### EXERCISE GOAL:
This exercise calls for copying every line below that holds the word "changes".
+--
-- ==== Sys2Proof/Laws/State.lean ====
section
/-! SUPPORT. What each update of the state leaves as it was: one lemma per update and field, true by computation. The update of one
element of a vector gives the new element there and leaves the others. -/

namespace Sys2Proof.Machine

/-! `setCell` changes `regs`. -/

@[simp] theorem State.setCell_pending (s : State) (u off : Nat) (c : RegCell) : (s.setCell u off c).pending = s.pending := rfl
@[simp] theorem State.setCell_now (s : State) (u off : Nat) (c : RegCell) : (s.setCell u off c).now = s.now := rfl
@[simp] theorem State.setCell_free (s : State) (u off : Nat) (c : RegCell) : (s.setCell u off c).free = s.free := rfl
@[simp] theorem State.setCell_rdata (s : State) (u off : Nat) (c : RegCell) : (s.setCell u off c).rdata = s.rdata := rfl
@[simp] theorem State.setCell_tbl (s : State) (u off : Nat) (c : RegCell) : (s.setCell u off c).tbl = s.tbl := rfl
@[simp] theorem State.setCell_bus (s : State) (u off : Nat) (c : RegCell) : (s.setCell u off c).bus = s.bus := rfl
@[simp] theorem State.setCell_ctxs (s : State) (u off : Nat) (c : RegCell) : (s.setCell u off c).ctxs = s.ctxs := rfl
@[simp] theorem State.setCell_pend (s : State) (u off : Nat) (c : RegCell) : (s.setCell u off c).pend = s.pend := rfl
@[simp] theorem State.setCell_raised (s : State) (u off : Nat) (c : RegCell) : (s.setCell u off c).raised = s.raised := rfl
@[simp] theorem State.setCell_queues (s : State) (u off : Nat) (c : RegCell) : (s.setCell u off c).queues = s.queues := rfl
@[simp] theorem State.setCell_msiUnmasked (s : State) (u off : Nat) (c : RegCell) : (s.setCell u off c).msiUnmasked = s.msiUnmasked := rfl
@[simp] theorem State.setCell_msiPend (s : State) (u off : Nat) (c : RegCell) : (s.setCell u off c).msiPend = s.msiPend := rfl
@[simp] theorem State.setCell_units (s : State) (u off : Nat) (c : RegCell) : (s.setCell u off c).units = s.units := rfl
@[simp] theorem State.setCell_groups (s : State) (u off : Nat) (c : RegCell) : (s.setCell u off c).groups = s.groups := rfl
@[simp] theorem State.setCell_engs (s : State) (u off : Nat) (c : RegCell) : (s.setCell u off c).engs = s.engs := rfl
@[simp] theorem State.setCell_faults (s : State) (u off : Nat) (c : RegCell) : (s.setCell u off c).faults = s.faults := rfl
@[simp] theorem State.setCell_mgt (s : State) (u off : Nat) (c : RegCell) : (s.setCell u off c).mgt = s.mgt := rfl
@[simp] theorem State.setCell_jrnl (s : State) (u off : Nat) (c : RegCell) : (s.setCell u off c).jrnl = s.jrnl := rfl
@[simp] theorem State.setCell_link (s : State) (u off : Nat) (c : RegCell) : (s.setCell u off c).link = s.link := rfl
@[simp] theorem State.setCell_ports (s : State) (u off : Nat) (c : RegCell) : (s.setCell u off c).ports = s.ports := rfl
@[simp] theorem State.setCell_chans (s : State) (u off : Nat) (c : RegCell) : (s.setCell u off c).chans = s.chans := rfl
@[simp] theorem State.setCell_scripts (s : State) (u off : Nat) (c : RegCell) : (s.setCell u off c).scripts = s.scripts := rfl
@[simp] theorem State.setCell_store (s : State) (u off : Nat) (c : RegCell) : (s.setCell u off c).store = s.store := rfl
@[simp] theorem State.setCell_tks (s : State) (u off : Nat) (c : RegCell) : (s.setCell u off c).tks = s.tks := rfl
@[simp] theorem State.setCell_axes (s : State) (u off : Nat) (c : RegCell) : (s.setCell u off c).axes = s.axes := rfl
@[simp] theorem State.setCell_mot (s : State) (u off : Nat) (c : RegCell) : (s.setCell u off c).mot = s.mot := rfl
@[simp] theorem State.setCell_aux (s : State) (u off : Nat) (c : RegCell) : (s.setCell u off c).aux = s.aux := rfl
@[simp] theorem State.setCell_clk (s : State) (u off : Nat) (c : RegCell) : (s.setCell u off c).clk = s.clk := rfl
@[simp] theorem State.setCell_mstepNext (s : State) (u off : Nat) (c : RegCell) : (s.setCell u off c).mstepNext = s.mstepNext := rfl
@[simp] theorem State.setCell_mstepNow (s : State) (u off : Nat) (c : RegCell) : (s.setCell u off c).mstepNow = s.mstepNow := rfl

/-! `setReg` changes `regs`. -/

@[simp] theorem State.setReg_pending (s : State) (u off v : Nat) : (s.setReg u off v).pending = s.pending := rfl
@[simp] theorem State.setReg_now (s : State) (u off v : Nat) : (s.setReg u off v).now = s.now := rfl
@[simp] theorem State.setReg_free (s : State) (u off v : Nat) : (s.setReg u off v).free = s.free := rfl
@[simp] theorem State.setReg_rdata (s : State) (u off v : Nat) : (s.setReg u off v).rdata = s.rdata := rfl
@[simp] theorem State.setReg_tbl (s : State) (u off v : Nat) : (s.setReg u off v).tbl = s.tbl := rfl
@[simp] theorem State.setReg_bus (s : State) (u off v : Nat) : (s.setReg u off v).bus = s.bus := rfl
@[simp] theorem State.setReg_ctxs (s : State) (u off v : Nat) : (s.setReg u off v).ctxs = s.ctxs := rfl
@[simp] theorem State.setReg_pend (s : State) (u off v : Nat) : (s.setReg u off v).pend = s.pend := rfl
@[simp] theorem State.setReg_raised (s : State) (u off v : Nat) : (s.setReg u off v).raised = s.raised := rfl
@[simp] theorem State.setReg_queues (s : State) (u off v : Nat) : (s.setReg u off v).queues = s.queues := rfl
@[simp] theorem State.setReg_msiUnmasked (s : State) (u off v : Nat) : (s.setReg u off v).msiUnmasked = s.msiUnmasked := rfl
@[simp] theorem State.setReg_msiPend (s : State) (u off v : Nat) : (s.setReg u off v).msiPend = s.msiPend := rfl
@[simp] theorem State.setReg_units (s : State) (u off v : Nat) : (s.setReg u off v).units = s.units := rfl
@[simp] theorem State.setReg_groups (s : State) (u off v : Nat) : (s.setReg u off v).groups = s.groups := rfl
@[simp] theorem State.setReg_engs (s : State) (u off v : Nat) : (s.setReg u off v).engs = s.engs := rfl
@[simp] theorem State.setReg_faults (s : State) (u off v : Nat) : (s.setReg u off v).faults = s.faults := rfl
@[simp] theorem State.setReg_mgt (s : State) (u off v : Nat) : (s.setReg u off v).mgt = s.mgt := rfl
@[simp] theorem State.setReg_jrnl (s : State) (u off v : Nat) : (s.setReg u off v).jrnl = s.jrnl := rfl
@[simp] theorem State.setReg_link (s : State) (u off v : Nat) : (s.setReg u off v).link = s.link := rfl
@[simp] theorem State.setReg_ports (s : State) (u off v : Nat) : (s.setReg u off v).ports = s.ports := rfl
@[simp] theorem State.setReg_chans (s : State) (u off v : Nat) : (s.setReg u off v).chans = s.chans := rfl
@[simp] theorem State.setReg_scripts (s : State) (u off v : Nat) : (s.setReg u off v).scripts = s.scripts := rfl
@[simp] theorem State.setReg_store (s : State) (u off v : Nat) : (s.setReg u off v).store = s.store := rfl
@[simp] theorem State.setReg_tks (s : State) (u off v : Nat) : (s.setReg u off v).tks = s.tks := rfl
@[simp] theorem State.setReg_axes (s : State) (u off v : Nat) : (s.setReg u off v).axes = s.axes := rfl
@[simp] theorem State.setReg_mot (s : State) (u off v : Nat) : (s.setReg u off v).mot = s.mot := rfl
@[simp] theorem State.setReg_aux (s : State) (u off v : Nat) : (s.setReg u off v).aux = s.aux := rfl
@[simp] theorem State.setReg_clk (s : State) (u off v : Nat) : (s.setReg u off v).clk = s.clk := rfl
@[simp] theorem State.setReg_mstepNext (s : State) (u off v : Nat) : (s.setReg u off v).mstepNext = s.mstepNext := rfl
@[simp] theorem State.setReg_mstepNow (s : State) (u off v : Nat) : (s.setReg u off v).mstepNow = s.mstepNow := rfl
+--
### ANSWER BOX:
/-! `setCell` changes `regs`. -/
/-! `setReg` changes `regs`. -/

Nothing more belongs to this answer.